3.Mutation, how should I define in this kind of problem mutation?
usually that depends more on what is defined as a legal solution than anything else. you can do mutation the same way you do crossover, except you fill it with random data (that is legal) rather than swapping with another specimen... and you do it at a MUCH lower rate.

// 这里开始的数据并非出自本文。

-- ==== Sys2Proof/Machine/Operands.lean ====
section
/-! DEFINITION. Encodings and derived selectors: the codes of `st` (spec/10_state.md R23), the length field and its
well-formedness (spec/41_length.md R121), N (R32), `fsel` (R33), the timestamp's byte lanes (R26) and the select word
(spec/30_encoding.md R74). -/

namespace Sys2Proof.Machine

/-- The 3-bit code of a state (spec/10_state.md R23). -/
def stCode : St → BitVec 3
  | .idle => 0
  | .sync => 1
  | .length => 2
  | .payload => 3
  | .validate => 4
  | .stopped => 5
  | .closed => 6
  | .reserved => 7

/-- The state of a 3-bit code (spec/10_state.md R23). -/
def stOfCode (c : BitVec 3) : St :=
  if c = 0 then .idle else if c = 1 then .sync else if c = 2 then .length else if c = 3 then .payload
  else if c = 4 then .validate else if c = 5 then .stopped else if c = 6 then .closed else .reserved

/-- STOPPED and CLOSED, the terminal states. -/
def isTerminal : St → Bool
  | .stopped | .closed => true
  | .idle | .sync | .length | .payload | .validate | .reserved => false

/-- IDLE, SYNC, LENGTH and PAYLOAD: the states in which a byte can be taken (spec/10_state.md R21). -/
def isReceiving : St → Bool
  | .idle | .sync | .length | .payload => true
  | .validate | .stopped | .closed | .reserved => false

/-- `len[7:0] <- b`, the other byte unchanged (spec/41_length.md R120). -/
def setLenLow (len : Half) (b : Byte) : Half := (BitVec.extractLsb' 8 8 len ++ b : Half)

/-- `{b, len[7:0]}` (spec/41_length.md R122). -/
def lenWithHigh (len : Half) (b : Byte) : Half := (b ++ BitVec.setWidth 8 len : Half)

/-- Well-formed: "`L mod 4 = 0` and `L >= 12`" (spec/41_length.md R121). -/
def lengthOk (len : Half) : Bool := len.toNat % 4 == 0 && decide (Config.lenMin ≤ len.toNat)

/-- `N(len) = (len >> 2) - 3`, "defined ... whenever `len` is well-formed" (spec/10_state.md R32). For another length
the spec defines no N: a free value (DESIGN CHOICE, safe: log entry 7). -/
def paramCount (len : Half) : Nat :=
  if lengthOk len then len.toNat / 4 - 3 else (Config.freeParamCount len).val

/-- The PAYLOAD rows of spec/10_state.md R33, which partition 0 <= off < len where len >= 12. Outside that the table
gives no row: 7, the reserved value (DEDUCED, safe: log entry 5). -/
def bodySelect (off len : Nat) : BitVec 3 :=
  if len < Config.lenMin then 7
  else if off < 8 then 0
  else if off + 4 < len then 1
  else if off + 4 = len then 2
  else if off + 3 = len then 3
  else if off + 2 = len then 4
  else if off + 1 = len then 5
  else 7

/-- `fsel`, "a 3-bit function of `st`, `off` and `len`" (spec/10_state.md R33). In LENGTH with `off` >= 2 the table
gives no row: 7, as above (log entry 5). -/
def fsel (st : St) (off len : Half) : BitVec 3 :=
  match st with
  | .length => if off = 0 then 0 else if off = 1 then 1 else 7
  | .payload => bodySelect off.toNat len.toNat
  | .idle | .sync | .validate | .stopped | .closed | .reserved => 0

/-- Byte lane `i` of the timestamp, `ts[8*i+7 : 8*i]` (spec/10_state.md R26). -/
def tsLane (ts : Dword) (i : Nat) : Byte := BitVec.extractLsb' (8 * i) 8 ts

/-- `ts[8*i+7 : 8*i] <- b`, the other lanes unchanged (spec/42_payload.md R140). -/
def setTsLane (ts : Dword) (i : Nat) (b : Byte) : Dword :=
  (ts &&& ~~~(BitVec.setWidth 64 (0xFF : Byte) <<< (8 * i))) ||| (BitVec.setWidth 64 b <<< (8 * i))

/-- The select word: `st[10:8] fsel[7:5] rst[4] src_closed[3] stop[2] in_timeout[1] in_valid[0]`
(spec/30_encoding.md R74). -/
def selectWordOf (st : St) (f : BitVec 3) (i : Inputs) : SelectWord :=
  (stCode st ++ f ++ BitVec.ofBool i.rst ++ BitVec.ofBool i.srcClosed ++ BitVec.ofBool i.stop
    ++ BitVec.ofBool i.inTimeout ++ BitVec.ofBool i.inValid : BitVec 11)

end Sys2Proof.Machine
end

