-- ==== Sys2Proof/Machine/Core.lean ====
section
/-! DEFINITION. The machine as the host runs it. -/

def Sys2Proof.core : Host.Core := { State := Sys2Proof.Machine.State, Fault := Sys2Proof.Machine.Fault, Refusal := Sys2Proof.Machine.Refusal, step := Sys2Proof.Machine.step, reset := Sys2Proof.Machine.State.reset }
end

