/-- spec/30_encoding.md R77: a frame is cut by its own length field alone. A well-formed length takes exactly that many more
bytes, whatever they are, and gives the frame's one outcome from them; any other length takes no byte of the would-be body. -/
def Obligations.LengthFieldCutsStream : Prop :=
  (∀ (lo hi : Byte) (body : List Byte) (gaps : List (List Byte)) (v : Inputs) (rest : List Inputs) (s : State),
    s.st = .idle → v.rst = false → body.length = 256 * hi.toNat + lo.toNat → body.length % 4 = 0 → 12 ≤ body.length →
    s.inputs = offered ([0xEB, 0x90, lo, hi] ++ body) gaps ++ v :: rest →
    ∃ outs t, trace ((offered ([0xEB, 0x90, lo, hi] ++ body) gaps).length + 1) s = some (outs, t) ∧
      consumedCount outs = 4 + body.length ∧ t.st = .idle ∧ t.inputs = rest ∧
      (body[body.length - 1]? = some (BitVec.ofNat 8 (lo.toNat + byteSum (body.take (body.length - 1)))) →
        ∃ r, emitted outs = [.record r] ∧ r.params.length = body.length / 4 - 3 ∧
          (∀ i, i < 8 → body[i]? = some (BitVec.extractLsb' (8 * i) 8 r.ts)) ∧
          (∀ (k j : Nat) (p : Word), r.params[k]? = some p → j < 4 →
            body[8 + 4 * k + j]? = some (BitVec.extractLsb' (8 * j) 8 p)) ∧
          body[body.length - 4]? = some r.mtype ∧ body[body.length - 3]? = some r.stat ∧
          body[body.length - 2]? = some r.loopc) ∧
      (∀ x, body[body.length - 1]? = some x →
        x ≠ BitVec.ofNat 8 (lo.toNat + byteSum (body.take (body.length - 1))) →
        emitted outs = [.checksumMismatch (hi ++ lo : Half)
          (BitVec.ofNat 8 (lo.toNat + byteSum (body.take (body.length - 1)))) x])) ∧
  (∀ (lo hi : Byte) (rest : List Inputs) (s : State),
    s.st = .idle → ¬ ((256 * hi.toNat + lo.toNat) % 4 = 0 ∧ 12 ≤ 256 * hi.toNat + lo.toNat) →
    s.inputs = [0xEB, 0x90, lo, hi].map byteToken ++ rest →
    ∃ outs t, trace 4 s = some (outs, t) ∧ emitted outs = [.malformedLength (hi ++ lo : Half)] ∧ t.st = .idle ∧
      t.inputs = rest)

/-- spec/43_validate.md R174: one changed byte after the length field is always detected, and only a changed one. -/
def Obligations.ChecksumSensitivity : Prop :=
  ∀ (r : Record) (f : List Byte) (j : Nat) (x y : Byte) (v : Inputs) (rest : List Inputs) (s : State),
    encodeFrame r = some f → 4 ≤ j → f[j]? = some x → s.st = .idle → v.rst = false →
    s.inputs = (f.set j y).map byteToken ++ v :: rest →
    ∃ outs t, trace (f.length + 1) s = some (outs, t) ∧ t.st = .idle ∧ t.inputs = rest ∧
      (y = x → emitted outs = [.record r]) ∧
      (y ≠ x → ∃ c k, c ≠ k ∧ emitted outs = [.checksumMismatch (frameLength r) c k])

4.Is it worth using Elitism?
experiment and find out.
高斯适应通常优于标准遗传算法。如果您不想从头开始编写自己的包,那么 Mathematica 全局优化包非常出色——我用它来拟合一个非常令人讨厌的非线性函数,其中标准拟合器惨遭失败。
编辑:
维基百科文章
如果您查找文章中列出的论文的印刷品,您可以找到白皮书和实施。但总的来说,您应该了解最大化适应度函数的解决方案空间是什么样的。如果变量的数量很少,或者局部最大值的数量很小,或者它们连接/倾斜到全局最大值,则简单的最小二乘法可以很好地工作。如果每个局部最大值周围的区域很小(也就是说,你必须得到一个非常好的解决方案才能达到最好的解决方案,否则你会得到一个糟糕的解决方案),那么就需要更高级的算法。
为遗传算法选择变量取决于解空间的样子。
Gaussian adaptation usually outperforms standard genetic algorithms. If you don't want to write your own package from scratch, the Mathematica Global Optimization package is EXCELLENT -- I used it to fit a really nasty nonlinear function where standard fitters failed miserably.
Edit:
Wikipedia Article
If you hunt down prints of the listed papers on the article, you can find whitepapers and implementations. In general though, you should have some idea what the solution space for your maximizing the fitness function look like. If the number of variables is small, or the number of local maxima is small or they are connected/slope down to a global maxima, simple least squares works fine. If the area around each local maxima is small (IE you have to get a damned good solution to hit the best one, otherwise you hit a bad one), then fancier algorithms are needed.
Choosing variables for a genetic algorithm depends on what the solution space will look like.